**About this task:**
Your output should be the entries below, exact in every detail.
>>>>
-- ==== Sys2Proof/Machine/Draws.lean ====
section
/-! DEFINITION. The draws of 20_memory.md R54. DESIGN CHOICE (log 2): a draw is the head of its input list, or, where the list
is empty, a free value of Config; taking it drops the head and advances the counter. -/

namespace Sys2Proof.Machine

/-- The agent as an event of a step. -/
def Inputs.event (i : Inputs) : Event := i.events.headD (.turn (Config.freeAgent i.drawn))

/-- The transport's next answer. -/
def Inputs.answer (i : Inputs) : Answer := i.answers.headD (Config.freeAnswer i.drawn)

/-- The next `draw(16)`. -/
def Inputs.word (i : Inputs) : Word := i.words.headD (Config.freeWord i.drawn)

/-- The next `draw(1)`. -/
def Inputs.bit (i : Inputs) : Bool := i.bits.headD (Config.freeBit i.drawn)

/-- The next `draw(15)`. -/
def Inputs.config (i : Inputs) : Stored := i.configs.headD (Config.freeConfig i.drawn)

/-- One event is used up. -/
def Inputs.dropEvent (i : Inputs) : Inputs := { i with events := i.events.tail, drawn := i.drawn + 1 }

/-- One answer is used up. -/
def Inputs.dropAnswer (i : Inputs) : Inputs := { i with answers := i.answers.tail, drawn := i.drawn + 1 }

/-- One `draw(16)` is used up. -/
def Inputs.dropWord (i : Inputs) : Inputs := { i with words := i.words.tail, drawn := i.drawn + 1 }

/-- One `draw(1)` is used up. -/
def Inputs.dropBit (i : Inputs) : Inputs := { i with bits := i.bits.tail, drawn := i.drawn + 1 }

/-- One `draw(15)` is used up. -/
def Inputs.dropConfig (i : Inputs) : Inputs := { i with configs := i.configs.tail, drawn := i.drawn + 1 }

/-- The event of a step is used up. -/
def State.dropEvent (s : State) : State := { s with inputs := s.inputs.dropEvent }

/-- The answer of a bus call is used up. -/
def State.dropAnswer (s : State) : State := { s with inputs := s.inputs.dropAnswer }

end Sys2Proof.Machine
end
<<<<
**Response for this exercise:**
-- ==== Sys2Proof/Machine/Draws.lean ====
section
/-! DEFINITION. The draws of 20_memory.md R54. DESIGN CHOICE (log 2): a draw is the head of its input list, or, where the list
is empty, a free value of Config; taking it drops the head and advances the counter. -/

namespace Sys2Proof.Machine

/-- The agent as an event of a step. -/
def Inputs.event (i : Inputs) : Event := i.events.headD (.turn (Config.freeAgent i.drawn))

/-- The transport's next answer. -/
def Inputs.answer (i : Inputs) : Answer := i.answers.headD (Config.freeAnswer i.drawn)

/-- The next `draw(16)`. -/
def Inputs.word (i : Inputs) : Word := i.words.headD (Config.freeWord i.drawn)

/-- The next `draw(1)`. -/
def Inputs.bit (i : Inputs) : Bool := i.bits.headD (Config.freeBit i.drawn)

/-- The next `draw(15)`. -/
def Inputs.config (i : Inputs) : Stored := i.configs.headD (Config.freeConfig i.drawn)

/-- One event is used up. -/
def Inputs.dropEvent (i : Inputs) : Inputs := { i with events := i.events.tail, drawn := i.drawn + 1 }

/-- One answer is used up. -/
def Inputs.dropAnswer (i : Inputs) : Inputs := { i with answers := i.answers.tail, drawn := i.drawn + 1 }

/-- One `draw(16)` is used up. -/
def Inputs.dropWord (i : Inputs) : Inputs := { i with words := i.words.tail, drawn := i.drawn + 1 }

/-- One `draw(1)` is used up. -/
def Inputs.dropBit (i : Inputs) : Inputs := { i with bits := i.bits.tail, drawn := i.drawn + 1 }

/-- One `draw(15)` is used up. -/
def Inputs.dropConfig (i : Inputs) : Inputs := { i with configs := i.configs.tail, drawn := i.drawn + 1 }

/-- The event of a step is used up. -/
def State.dropEvent (s : State) : State := { s with inputs := s.inputs.dropEvent }

/-- The answer of a bus call is used up. -/
def State.dropAnswer (s : State) : State := { s with inputs := s.inputs.dropAnswer }

end Sys2Proof.Machine
end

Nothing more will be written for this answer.